**Task instructions**
Starting at the line below holding "issue (R99). -/" and stopping at the line holding "def State.putWrite (s", print every line exactly, both ends included, and leave the rest out.

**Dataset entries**
-- ==== Sys2Proof/Machine/Ops.lean ====
section
/-! DEFINITION. Operations shared by every family: host writes and interrupts, the journal and its mirror, and the routes
replies take. -/

namespace Sys2Proof.Machine

/-! ## Host writes and interrupts -/

/-- The Relaxed Ordering and ID-Based Ordering attributes of a function's payload writes (R89). -/
def State.payloadRo (s : State) (fn : Nat) : Bool := (s.func fn).relaxed && (s.link (mDie fn)).roPayload
def State.payloadIdo (s : State) (fn : Nat) : Bool := (s.func fn).ido && (s.link (mDie fn)).idoPayload

/-- A write of a function goes out, or fails as a completion timeout does where an Insecure IDE stream would carry it
(R89, R118). -/
def State.issueWrite (s : State) (fn : Nat) (w : HeldWrite) : State :=
  if s.ideBlocks fn w.addr then s.reportTimeout fn w.unit 0
  else
    let s := s.writeBytes (.host (mDie fn)) w.addr w.bytes
    if w.payload then s.emit (.payload fn w.addr w.bytes.length (s.payloadRo fn) (s.payloadIdo fn)) else s

/-- A write of a function to host memory: made at once, or held in order while the function cannot issue (R99). -/
def State.putWrite (s : State) (fn : Nat) (w : HeldWrite) : State :=
  if s.canIssue fn then s.issueWrite fn w else s.modFunc fn (fun f => { f with heldWrites := f.heldWrites ++ [w] })

/-- A write that is neither payload nor of a queue pair or DMA channel: a reply, a saved image, a query's data. -/
def State.hostWrite (s : State) (fn addr : Nat) (bs : List Byte) : State :=
  s.putWrite fn { unit := 0x100, addr := addr, bytes := bs, payload := false }

/-- A completion entry, OWN write-back or index write-back of a queue (R90): it forms a request of the queue (R89). -/
def State.queueWrite (s : State) (fn queue addr : Nat) (bs : List Byte) : State :=
  (s.orderSafe (mDie fn)).putWrite fn { unit := queue, addr := addr, bytes := bs, payload := false }

/-- A payload write of a queue or DMA channel (R89). -/
def State.payloadWrite (s : State) (fn unit addr : Nat) (bs : List Byte) : State :=
  (s.orderSafe (mDie fn)).putWrite fn { unit := unit, addr := addr, bytes := bs, payload := true }

def MsixVec.reset : MsixVec := { address := 0, data := 0, masked := false, pending := false }

/-- An MSI-X vector of a function: sent, or its Pending bit set while it cannot be (R98); it cannot be while an Insecure IDE
stream would carry the message (R118). -/
def State.msi (s : State) (fn v : Nat) : State :=
  let f := s.func fn
  let e := Tbl.look MsixVec.reset f.msix v
  if s.canIssue fn && !s.ideBlocks fn e.address && f.msixEnable && !f.funcMask && !e.masked then
    s.emit (.msi fn v e.address e.data)
  else s.setFunc fn { f with msix := Tbl.put MsixVec.reset f.msix v { e with pending := true } }

/-! ## The journal -/

/-- Header bytes 0x00–0x07 of a command packet (Table 04.4). -/
def Packet.head8 (p : Packet) : List Byte := toLe 2 p.opcode ++ toLe 2 p.paramLen ++ toLe 2 p.flags ++ toLe 2 p.txn

/-- PARAM_DIGEST (Table 04.8). -/
def Packet.digest (p : Packet) : Nat := le ((sha256 (p.head8 ++ p.params)).take 16)

/-- The bytes of a journal entry without ENTRY_CRC (Table 04.8). -/
def JEntry.body (e : JEntry) : List Byte :=
  toLe 8 e.jsn ++ toLe 8 e.token ++ toLe 3 e.master ++ toLe 1 e.status ++ toLe 2 e.opcode ++ toLe 2 e.txn ++
    toLe 4 e.tempo ++ toLe 4 e.bootId ++ toLe 8 e.time ++ toLe 16 e.digest ++ toLe 4 e.resultWord

/-- The 64 bytes of a journal entry. -/
def JEntry.bytes (e : JEntry) : List Byte := e.body ++ toLe 4 (crc32 e.body)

**Response box**
/-- A write of a function to host memory: made at once, or held in order while the function cannot issue (R99). -/
def State.putWrite (s : State) (fn : Nat) (w : HeldWrite) : State :=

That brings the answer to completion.